DLI supports standard SQL and is compatible with Spark SQL and Flink SQL. It also supports multiple access modes, and is compatible with mainstream data formats. You can use standard SQL or Spark and Flink applications to query mainstream data formats without data ETL. DLI supports SQL statements and Spark applications for heterogeneous data sources, including RDS, GaussDB(DWS), CSS, OBS, custom databases on ECSs, and offline databases.
Video Introduction
This video introduces what DLI is.
DLI Compute Engines
DLI offers multiple compute engines, including Spark, HetuEngine, and Flink, each suited for different data processing scenarios.
Spark is better suited for batch processing and complex analysis of large-scale data, while Flink excels in real-time stream processing. HetuEngine is a high-performance interactive SQL analytics and data virtualization engine.
- Features:
Spark is a unified analytics engine designed for large-scale data processing, focusing on query, compute, and analysis.

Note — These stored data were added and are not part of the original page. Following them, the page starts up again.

-- ==== Sys2Proof/Machine/State.lean ====
section
/-!
DEFINITION. The state of the Afnil as plain data: everything spec/ gives the part, and the queue of the commands that
wait. Each field's docstring names what it holds, the rule of spec/ that gives it, and its value at reset.
-/
namespace Sys2Proof.Machine

/-! ## Stops -/

/-- Why the machine stops with a fault. No rule of spec/ gives the block a condition on which it stops: an access outside
a memory is answered (R4, R5), and work that meets a missing island ends ABSENT (R84). -/
inductive Fault where
deriving DecidableEq, Repr

/-- Why a command is refused. -/
inductive Refusal where
  /-- Raised by an arm of `exec` whose command has no meaning yet. Safe: nothing is claimed of it. -/
  | notModelled (mnemonic : String)
deriving DecidableEq, Repr

/-! ## Islands, Weirs and the host's register path (spec/02_register_pages.md, spec/03_islands_and_weirs.md) -/

/-- PSTATE.state (R42). -/
inductive IslState where
  | off | reset | idle | run | update | dead
deriving DecidableEq, Repr

/-- One clock island. -/
structure Island where
  /-- PSTATE.state (R42, R43). Reset: RUN for AON, RESET for every other island (R43). -/
  st : IslState
  /-- The state a requested transition leads to while PSTATE.moving = 1 (R42, R70, R78). Reset: none. -/
  target : Option IslState
  /-- PCTRL.resume, held in AON (R42). Reset: 0. -/
  resume : Bool
  /-- The state from which UPDATE was entered, judged with resume when the self-check passes (R43). Reset: IDLE. -/
  updFrom : IslState
  /-- ISTAT.clk_holdover, AUD islands (R71, R88). Reset: 0. -/
  holdover : Bool
  /-- IMG_VER (R42). Reset: 0. -/
  imgVer : Word
  /-- The image an accepted UPDATE loads: its version, and whether it was read whole with the digest its header gives (R553).
  Reset: none. -/
  load : Option (Word × Bool)
deriving DecidableEq, Repr

/-- An island as PORST_N leaves it (R43, R88); `k` is its number. -/
def Island.initial (k : Nat) : Island :=
  ⟨if k = 0 then .run else .reset, none, false, .idle, false, 0, none⟩

/-- A pending commit of a page or bank (R54, R55, R58). -/
structure Pending where
  /-- The snapshot: the RWS shadows of the page or bank that differ from their Reset values, by register key. -/
  snap : AMap Word
  /-- CMT_CTRL.mode at the arm. -/
  mode : Nat
  /-- CMT_TIME_LO.ns at the arm. -/
  ns : Nat
  /-- CMT_TIME_HI.sec at the arm. -/
  sec : Nat
  /-- The target frame F fixed at acceptance. -/
  frame : Word
  /-- arm_seq of this arm. -/
  seq : BitVec 16
  /-- The arm has left the Weir into PGRP g and is known at the gate; for a local page, it has been seen. -/
  seen : Bool
  /-- GLB.CMT_HOLD keeps the arm from the gate (R61). -/
  held : Bool
  /-- The close has taken the commit; it comes into force at the bank's application (R135). -/
  taken : Bool
  /-- LAYR: the Layer Table descriptors loaded for the arm, by layer ID, 16 words each (R170). -/
  descs : AMap (List Word)
  /-- LAYR: the phases whose stacks were loaded (R172). -/
  phases : Nat
  /-- GEOM: the context update records loaded for the arm, (context index, 16 words) in list order (R199). -/
  ctxs : List (Nat × List Word)
deriving DecidableEq, Repr

/-- An arm of LAYR or GEOM that waits for its descriptors or list to be loaded (R170, R199): its place among the page's arms in the order
written, the banks it selects, and the snapshot of one of them. -/
structure ArmLoad where
  order : Nat
  banks : List Nat
  arm : Pending
deriving DecidableEq, Repr

/-- The commit state of a page or of one bank of a banked page (R53). Reset: nothing pending, every field 0. -/
structure CommitSlot where
  pending : Option Pending
  /-- CMT_STAT.missed. -/
  missed : Bool
  /-- CMT_STAT.rejected. -/
  rejected : Bool
  /-- CMT_SEQ.arm_seq. -/
  armSeq : BitVec 16
  /-- CMT_SEQ.applied_seq. -/
  appliedSeq : BitVec 16
  /-- CMT_FRAME while nothing is pending: the frame at which the last commit applied. -/
  frame : Word
  /-- The arms of LAYR or GEOM that wait to be loaded in this bank, oldest first (R170, R199). -/
  loading : List ArmLoad
deriving DecidableEq, Repr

DLI has undergone extensive performance optimization and service-oriented enhancements over the open-source Spark, maintaining compatibility with the Apache Spark ecosystem and APIs while boosting performance by 2.5 times, enabling exabyte-scale data queries and analyses within hours.
DLI's Spark engine supports batch processing and interactive analysis of large-scale data and provides high-performance distributed computing capabilities.
- Use cases
- Suitable for scenarios requiring large-scale batch processing and complex data analysis.

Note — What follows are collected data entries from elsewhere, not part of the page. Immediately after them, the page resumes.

/-- A start of a sequence run, by TRIG_CMD or by a slot (R116, R510). -/
def trigStart (s : State) (c : Nat) : State :=
  if camRuns s c && decide (trigMode s c = 2) then
    setCam s c { camAt s c with seqRun := some (s.time.now, camF s c Off.CAM_TRIG_COUNT 0 16) }
  else s

/-- A stop ends the run in progress. -/
def trigStop (s : State) (c : Nat) : State := setCam s c { camAt s c with seqRun := none }

def execTrigStart (c : Fin 4) (s : State) : Res := done (if pageUp s (.cam c) then trigStart s c.val else s)
def execTrigStop (c : Fin 4) (s : State) : Res := done (if pageUp s (.cam c) then trigStop s c.val else s)

/-- The level of CTRIGc at a time: that of the pulse that covers it, which is driven only while the group is in RUN or SLACK; else the
inactive level (R510, R520). -/
def camPin (s : State) (c : Nat) (t : Rat) : Bool :=
  let gs := (tgen s (camF s c Off.CAM_TRIG_CFG 2 4)).gen
  let rest := decide (camF s c Off.CAM_TRIG_CFG 10 1 = 1)
  if gs = .run ∨ gs = .slack then
    match s.camPulses.find? (fun x => decide (x.1 = c) && decide (x.2.1 ≤ t) && decide (t < x.2.2.1)) with
    | some x => x.2.2.2
    | none => rest
  else rest

/-! ## Which set governs a frame (R514) -/

/-- The ID that tags frame n whose trigger came at t, and its set_late and set_fail flags. -/
def setFor (s : State) (c : Nat) (n : Word) (t : Nat) : Nat × Bool × Bool :=
  let v := camAt s c
  let guard_ := camF s c Off.CAM_I2C_CFG 16 16 * 1000 * 2 ^ 32
  let fit := v.ended.filter (fun e => e.ok && frameGe n e.target && decide (e.ended + guard_ ≤ t))
  let best := fit.foldl (fun (acc : Option CamSetEnd) e => match acc with
    | none => some e
    | some a => if frameGe a.target e.target then some a else some e) none
  let during := v.ended.any (fun e => frameGe n e.target && decide (e.started ≤ t) && decide (t < e.ended))
    || (match v.writing with
      | some w => frameGe n w.target && decide (w.started ≤ t)
      | none => false)
  let last := v.ended.find? (fun e => decide (e.ended ≤ t))
  ((match best with
    | some e => e.id
    | none => 0), during, (match last with
    | some e => !e.ok
    | none => false))

/-! ## Frames (R504 to R506) -/

/-- RX_SIGNAL: RX_STAT.state is not 0 (R524). -/
def camLevel (s : State) (c : Nat) : State := setLevel s (camPage c) 17 ((camAt s c).signal || (camAt s c).frame.isSome)

/-- Sets a flag bit. -/
def orBit (f b : Nat) : Nat := if f.testBit b then f else f + 2 ^ b

/-- A frame is valid: closed without short, overflow, crc or badline. -/
def camValid (flags : Nat) : Bool := !(flags.testBit 1 || flags.testBit 3 || flags.testBit 4 || flags.testBit 5)

/-- The frame in progress closes; `short` where its lines are too few or its time is over. -/
def camClose (s : State) (c : Nat) (expired : Bool) : State :=
  let v := camAt s c
  match v.frame with
  | none => s
  | some f =>
    let s := camLevel (setCam s c { v with frame := none }) c
    if f.discard then s
    else
      let rd := cfRead c f
      let short := expired || decide (f.lines < cfH rd)
      let long := !short && f.flags.testBit 2
      let flags := if short then orBit f.flags 1 else f.flags
      let flags := if camValid flags then orBit flags 0 else flags
      let f := { f with flags := flags }
      let pg := camPage c
      let s := raise s pg (if short then 1 else if long then 2 else 0)
      let s := setReg s pg Off.CAM_FR_SEQ f.seq
      let s := setReg s pg Off.CAM_FR_FLAGS (BitVec.ofNat 32 flags)
      let s := setReg s pg Off.CAM_FR_SET (BitVec.ofNat 32 f.setId)
      let s := match f.tap with
        | some (b, _) =>
          if ownedBy s b ownCam c then (if camValid flags then producerReady s b f.seq else freeFor s b) else s
        | none => s
      let v := camAt s c
      let v := if cfF rd Off.CAM_STATS_CFG 0 1 = 1 then { v with statsQ := v.statsQ ++ [f] } else v
      let v := if cfF rd Off.CAM_SPOT_CFG 0 1 = 1 ∧ camValid flags = true then { v with spotQ := v.spotQ ++ [f] } else v
      setCam s c v

/-- The oldest queued trigger no older than MATCH_MAX, the triggers after it, and whether older ones were there (R511). -/
def trigTake (s : State) (c : Nat) : Option (Word × Nat) × List (Word × Nat) × Bool :=
  let lim := camF s c Off.CAM_MATCH_MAX 0 20 * 1000 * 2 ^ 32
  let q := (camAt s c).queue
  let ok := q.filter (fun x => decide (s.time.now - x.2 ≤ lim))
  (ok.head?, ok.drop 1, decide (ok.length < q.length))

/-- The frame in progress is of virtual channel `vc`. -/
def camOnVc (s : State) (c vc : Nat) : Bool :=
  match (camAt s c).frame with
  | some f => decide (cfF (cfRead c f) Off.CAM_CSI_CFG 2 2 = vc)
  | none => false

- Ideal for deep mining and analysis of historical data, such as querying data in a data warehouse and generating reports.
- Features
- Flink is a distributed computing engine that can be used for both batch processing and stream processing.

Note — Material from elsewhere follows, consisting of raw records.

-- ==== Sys2Proof/Machine/Dma.lean ====
section
/-!
DEFINITION. The host port: link events, doorbells and the DMA channels (spec/16_host_and_scene_store.md R446 to R457,
R474, R475).
-/
namespace Sys2Proof.Machine

def setHost (s : State) (v : HostUnit) : State := { s with host := v }
def dmaRun (s : State) (c : Nat) : Option DmaJob := mapGet (fun _ => none) s.host.dma c
def setDma (s : State) (c : Nat) (j : Option DmaJob) : State :=
  setHost s { s.host with dma := mapSet (fun _ => none) s.host.dma c j }

/-! ## Link (R446, R475) -/

/-- LINK_STAT takes the link's speed code, width and ASPM state; a change of speed or width raises LINK_CHANGE. -/
def execPcieLinkChange (speed : Fin 6) (width : Fin 17) (l1 : Bool) (s : State) : Res :=
  done (if pageUp s .pcie then
      let old := reg s .pcie Off.PCIE_LINK_STAT
      let new : Word := BitVec.ofNat 32 (speed.val + width.val * 16 + b2n l1 * 512)
      raiseIf (decide (fld old 0 9 ≠ fld new 0 9)) .pcie 4 (setReg s .pcie Off.PCIE_LINK_STAT new)
    else s)

/-! ## Doorbells (R451) -/

/-- R451: the write waits for the posted writes before it. -/
def execDbSeqWrite (i : Fin 8) (seq : Word) (s : State) : Res :=
  done (if pageUp s .pcie then setHost s { s.host with bells := s.host.bells ++ [(i.val, seq)] } else s)

/-- Takes the oldest waiting write of doorbell `i`. -/
def takeBell (i : Nat) : List (Nat × Word) → Option Word × List (Nat × Word)
  | [] => (none, [])
  | (k, v) :: r => if k = i then (some v, r) else
    let t := takeBell i r
    (t.1, (k, v) :: t.2)

/-- READY by the host on a buffer, its sequence number given: the result code as BUF_CMD has it. -/
def hostReadyCode (s : State) (b : Nat) : Nat :=
  if !bufTblValid s then 4 else if (bufAt s b).st ≠ 1 then 1 else if (bufAt s b).ownerClass ≠ ownHost then 3 else 0

/-- The doorbell's READY: DB_STAT shows the outcome; a refusal raises DB_REFUSED, and BUF_CMD_REFUSED in LAYR. -/
def bellReady (s : State) (i : Nat) (seq : Word) : State :=
  let b := regF s .pcie (Off.PCIE_DB_BUF + 8 * i) 0 14
  let ok := pageUp s .layr && decide (hostReadyCode s b = 0)
  let s := setReg s .pcie Off.PCIE_DB_STAT (putBit (reg s .pcie Off.PCIE_DB_STAT) i (!ok))
  if ok then producerReady s b seq else raise (raise s .pcie 2) .layr 4

/-- R451: every earlier posted write has entered its queue. -/
def doorbellReady (s : State) (i : Nat) : State :=
  let (v, rest) := takeBell i s.host.bells
  match v with
  | none => s
  | some seq => bellReady (bar2Drain (setHost s { s.host with bells := rest })) i seq

def execDoorbellReady (i : Fin 8) (s : State) : Res := done (doorbellReady s i.val)

/-! ## DMA channels (R452 to R456) -/

/-- A register of channel `c`. -/
def dmaReg (s : State) (c off : Nat) : Word := reg s .pcie (off + 32 * c)
def dmaSize (s : State) (c : Nat) : Nat := fld (dmaReg s c Off.PCIE_DMA_QSIZE) 0 9
def dmaHead (s : State) (c : Nat) : Nat := fld (dmaReg s c Off.PCIE_DMA_QHEAD) 0 8
def dmaTail (s : State) (c : Nat) : Nat := fld (dmaReg s c Off.PCIE_DMA_QTAIL) 0 8
def dmaBase (s : State) (c : Nat) : Nat :=
  (dmaReg s c Off.PCIE_DMA_QB_LO).toNat + fld (dmaReg s c Off.PCIE_DMA_QB_HI) 0 3 * 2 ^ 32

/-- DMA_QB_HI.valid as it acts (R452, R5). -/
def dmaValid (s : State) (c : Nat) : Bool :=
  bitOf (dmaReg s c Off.PCIE_DMA_QB_HI) 31 && queueSizeOk (dmaSize s c) && decide (dmaBase s c % 64 = 0)
  && decide (dmaBase s c + 64 * dmaSize s c ≤ hbmBytes s)

/-- A write of the queue's address or size: discarded while the channel is busy or the queue is not empty. -/
def dmaCfgWrite (s : State) (c off : Nat) (v : Word) : State :=
  if (dmaRun s c).isSome ∨ dmaHead s c ≠ dmaTail s c then s else writePlain s .pcie off v

/-- R452: DMA_QTAIL. -/
def dmaTailWrite (s : State) (c : Nat) (v : Word) : State := writePlain s .pcie (Off.PCIE_DMA_QTAIL + 32 * c) v

def execDmaQtailWrite (c : Fin 4) (v : Word) (s : State) : Res := done (if pageUp s .pcie then dmaTailWrite s c.val v else s)

/-- The descriptor at the head of channel c's queue. -/
def dmaDesc (s : State) (c : Nat) : List Word := memWords s (dmaBase s c + 64 * dmaHead s c) 16

def djOp (j : DmaJob) : Nat := fld (j.desc.getD 0 0) 0 2
def djReady (j : DmaJob) : Bool := bitOf (j.desc.getD 0 0) 2
def djBuf (j : DmaJob) : Nat := fld (j.desc.getD 1 0) 0 14
def djBus (j : DmaJob) : Nat := (j.desc.getD 2 0).toNat + (j.desc.getD 3 0).toNat * 2 ^ 32
def djHbm (j : DmaJob) : Nat := (j.desc.getD 4 0).toNat + fld (j.desc.getD 5 0) 0 3 * 2 ^ 32
def djLen (j : DmaJob) : Nat := (j.desc.getD 6 0).toNat
def djPitch (j : DmaJob) : Nat := fld (j.desc.getD 7 0) 0 24

/-- Status 1 on the descriptor's words; a reserved bit of words 12 to 15 too (R13, R455). -/
def dmaDescBad (s : State) (j : DmaJob) : Bool :=
  let d := j.desc
  decide (djOp j = 3) || outside (d.getD 0 0) 7 || outside (d.getD 1 0) 0x3FFF || outside (d.getD 5 0) 7
  || outside (d.getD 7 0) 0xFFFFFF || [9, 10, 11, 13, 14].any (fun k => decide (d.getD k 0 ≠ 0))
  || outside (d.getD 15 0) 0x8000000F
  || (decide (djOp j < 2) && (decide (djLen j = 0) || decide (hbmBytes s < djHbm j + djLen j)))

/-- The size in bytes of what a job moves. -/
def djTotal (s : State) (j : DmaJob) : Nat :=
  if djOp j = 2 then
    let f := surfOf (bufEntry s (djBuf j))
    f.w * f.h * fmtBytes f.fmt
  else djLen j

/-! ### Bus reads (R446, R453, R454) -/

/-- The read that fetches a job's bytes from offset `o` on: its bus address and length. It stays within one source row, and asks for
at most 4,096 B and across no 4 KiB boundary (R446; PRESUMED, PCI Express, log 43). -/
def djRead (s : State) (j : DmaJob) (o : Nat) : Nat × Nat :=
  let f := surfOf (bufEntry s (djBuf j))
  let row := f.w * fmtBytes f.fmt
  let a := if djOp j = 2 then djBus j + o / row * djPitch j + o % row else djBus j + o
  let n := if djOp j = 2 then row - o % row else djLen j - o
  (a % 2 ^ 64, min n (4096 - a % 4096))

/-- A job that reads the bus asks for its next bytes, at most `n` requests and never more than 64 outstanding (R454). -/
def dmaAsk (s : State) : Nat → DmaJob → DmaJob
  | 0, j => j
  | n + 1, j =>
    if djOp j = 1 ∨ j.dead.isSome ∨ 64 ≤ j.reads.length ∨ djTotal s j ≤ j.asked then j
    else
      let r := djRead s j j.asked
      dmaAsk s n { j with asked := j.asked + r.2, reads := j.reads ++ [r] }

/-- Read requests with `n` more bytes answered, oldest first. -/
def readsPass : List (Nat × Nat) → Nat → List (Nat × Nat)
  | [], _ => []
  | (a, k) :: r, n => if k ≤ n then readsPass r (n - k) else (a + n, k - n) :: r

/-- A job once `n` more bytes of its source have come. -/
def dmaGot (s : State) (j : DmaJob) (n : Nat) : DmaJob :=
  dmaAsk s 64 { j with got := j.got + n, reads := readsPass j.reads n }

/-- A FILL_BUF job takes its buffer: the job with it, or with the status it ends with (R454, R455). -/
def dmaFillStart (s : State) (c : Nat) (j : DmaJob) : State :=
  let b := djBuf j
  let f := surfOf (bufEntry s b)
  let mine := ownedBy s b ownPcie c
  let code := if pageUp s .layr = false then 4
    else if mine then (if bufTblValid s && entryReadable s b && entryOk s (bufEntry s b) then 0 else 2)
    else claimCode s b
  let s := if decide (code = 0) && !mine then claimFor s b ownPcie c else s
  let own := if mine ∨ code = 0 then some b else none
  let dead := if code ≠ 0 ∨ 4 ≤ f.st then some 2 else if djPitch j < f.w * fmtBytes f.fmt then some 1 else none
  setDma s c (some (dmaAsk s 64 { j with buf := own, dead := dead }))

/-- The job of the descriptor at the head of channel c's queue, before it has done anything. -/
def dmaFresh (s : State) (c : Nat) : DmaJob :=
  { desc := dmaDesc s c, index := dmaHead s c, got := 0, image := [], buf := none, dead := none, asked := 0, reads := [] }

/-- The descriptor at the head of channel c's queue can be read. -/
def dmaDescOk (s : State) (c : Nat) : Bool := hbmReadOk s (dmaBase s c + 64 * dmaHead s c) 64

/-- Starts the job at the head of channel c's queue; one whose descriptor cannot be read ends with status 4. -/
def dmaStart (s : State) (c : Nat) : State :=
  let s := eccTouchAll s [(dmaBase s c + 64 * dmaHead s c, 64)]
  let j := dmaFresh s c
  if dmaDescOk s c = false then setDma s c (some { j with dead := some 4 })
  else if dmaDescBad s j then setDma s c (some { j with dead := some 1 })
  else if djOp j = 2 then dmaFillStart s c j
  else setDma s c (some (dmaAsk s 64 j))

/-- Channel c may start its next job, and that job's op satisfies `p`. -/
def dmaMayStart (s : State) (c : Nat) (p : Nat → Bool) : Bool :=
  islandRuns s islHost && (dmaRun s c).isNone && bitOf (dmaReg s c Off.PCIE_DMA_CTRL) 0 && dmaValid s c
  && decide (dmaHead s c ≠ dmaTail s c) && p (if dmaDescOk s c then fld ((dmaDesc s c).getD 0 0) 0 2 else 3)

/-- R454: op 0. The reserved op also starts here, and ends with status 1, and a descriptor that cannot be read, with status 4. -/
def execDmaToHbm (c : Fin 4) (s : State) : Res :=
  done (if dmaMayStart s c.val (fun o => decide (o = 0) || decide (o = 3)) then dmaStart s c.val else s)

/-- R454: op 1. -/
def execDmaFromHbm (c : Fin 4) (s : State) : Res :=
  done (if dmaMayStart s c.val (fun o => decide (o = 1)) then dmaStart s c.val else s)

/-- R454: op 2. -/
def execDmaFillBuf (c : Fin 4) (s : State) : Res :=
  done (if dmaMayStart s c.val (fun o => decide (o = 2)) then dmaStart s c.val else s)

/-- A job ends: its buffer on any status but 0, its result words, DMA_QHEAD, DMA_LAST and the event (R452, R455). -/
def dmaFinish (s : State) (c : Nat) (j : DmaJob) (status : Nat) : State :=
  let s := match j.buf with
    | some b => if status ≠ 0 ∧ ownedBy s b ownPcie c = true then freeFor s b else s
    | none => s
  let words : List Word := [BitVec.ofNat 32 j.got, 0, 0, BitVec.ofNat 32 (status + 2 ^ 31)]
  let a := dmaBase s c + 64 * j.index + 48
  let s := hbmPut s [(a, (bytesOfWords words).take 12), (a + 12, (bytesOfWords words).drop 12)]
  let s := setReg s .pcie (Off.PCIE_DMA_QHEAD + 32 * c) (BitVec.ofNat 32 ((j.index + 1) % dmaSize s c))
  let s := setReg s .pcie (Off.PCIE_DMA_LAST + 32 * c) (BitVec.ofNat 32 (status + j.index * 256))
  let s := setDma s c none
  raise (raiseIf (decide (status = 3)) .pcie 3 s) .pcie (if status = 0 then 0 else 1)

/-- The image a FILL_BUF received: its pixels. -/
def djPixel (f : Surf) (img : List Byte) (x y : Nat) : Pixel :=
  let n := fmtBytes f.fmt
  pixelOf f.fmt (leVal ((img.drop ((y * f.w + x) * n)).take n))

/-- A FILL_BUF that has its whole image: writes, summary, and READY where asked. -/
def dmaFillEnd (s : State) (c : Nat) (j : DmaJob) (b : Nat) : State :=
  let f := surfOf (bufEntry s b)
  let img := j.image.reverse
  let ws := imageWrites f (djPixel f img)
  let sm := imageSummary f (djPixel f img)
  if !writesOk s (ws ++ sm) then dmaFinish (hbmPut s (ws ++ sm)) c j 4
  else
    let s := hbmPut s (ws ++ sm)
    let s := if djReady j ∧ ownedBy s b ownPcie c = true then producerReady s b (j.desc.getD 8 0) else s
    dmaFinish s c j 0

/-- The running job ends of itself: with the status fixed at its start, or with all its work done. -/
def dmaEnd (s : State) (c : Nat) (j : DmaJob) : State :=
  match j.dead with
  | some st => dmaFinish s c j st
  | none =>
    if djOp j = 1 then
      let (st, bs, s) := hbmRead s (djHbm j) (djLen j)
      if st = .ok then
        dmaFinish (setHost s { s.host with posted := (djBus j, bs) :: s.host.posted }) c { j with got := djLen j } 0
      else dmaFinish s c j 4
    else if j.got < djTotal s j then s
    else match j.buf with
      | some b => dmaFillEnd s c j b
      | none => dmaFinish s c j 0

/-- R455. -/
def execDmaJobEnd (c : Fin 4) (s : State) : Res :=
  done (match dmaRun s c.val with
    | none => s
    | some j => dmaEnd s c.val j)

/-- A completion of a read of the job at queue index `job`, in address order; none where it is Unsupported Request, Completer
Abort or poisoned (R455). A completion of an ended job is discarded (R456). -/
def dmaCompletion (s : State) (c job : Nat) (data : Option (List Byte)) : State :=
  match dmaRun s c with
  | none => s
  | some j =>
    if j.index ≠ job ∨ j.dead.isSome ∨ djOp j = 1 then s
    else match data with
      | none => dmaFinish s c j 3
      | some bs =>
        let bs := bs.take (j.asked - j.got)
        if djOp j = 2 then setDma s c (some { dmaGot s j bs.length with image := bs.reverse ++ j.image })
        else
          let a := djHbm j + j.got
          if hbmOk s a bs.length then setDma (memPut s a bs) c (some (dmaGot s j bs.length))
          else dmaFinish s c j 4

def execDmaCompletionRx (c : Fin 4) (job : Fin 256) (data : Option (List Byte)) (s : State) : Res :=
  done (dmaCompletion s c.val job.val data)

/-- R455, R456. -/
def execCplTimeout (c : Fin 4) (s : State) : Res :=
  done (match dmaRun s c.val with
    | some j => if djOp j ≠ 1 ∧ j.dead = none then dmaFinish s c.val j 3 else s
    | none => s)

/-- DMA_CTRL.abort (R455, R474). -/
def dmaAbort (s : State) (c : Nat) : State :=
  let off := Off.PCIE_DMA_CTRL + 32 * c
  let s := setReg s .pcie off (putBit (reg s .pcie off) 0 false)
  match dmaRun s c with
  | some j => dmaFinish s c j 5
  | none => s

/-- R455. -/
def execDmaAbort (c : Fin 4) (s : State) : Res := done (if pageUp s .pcie then dmaAbort s c.val else s)

end Sys2Proof.Machine
end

- DLI has enhanced features and security based on the open-source Flink and offers the Stream SQL feature needed for data processing.
- It supports real-time stream processing, capable of handling large-scale real-time data streams, with support for event time processing and state management.
- Use cases
- Suitable for scenarios requiring real-time data stream processing, such as real-time monitoring systems and real-time recommender systems.
- Ideal for fast analysis and response to real-time data, such as financial transaction monitoring and IoT device data processing.
- Features
HetuEngine is a high-performance interactive SQL analysis and data virtualization engine, seamlessly integrating with the big data ecosystem to achieve second-level interactive queries on massive datasets.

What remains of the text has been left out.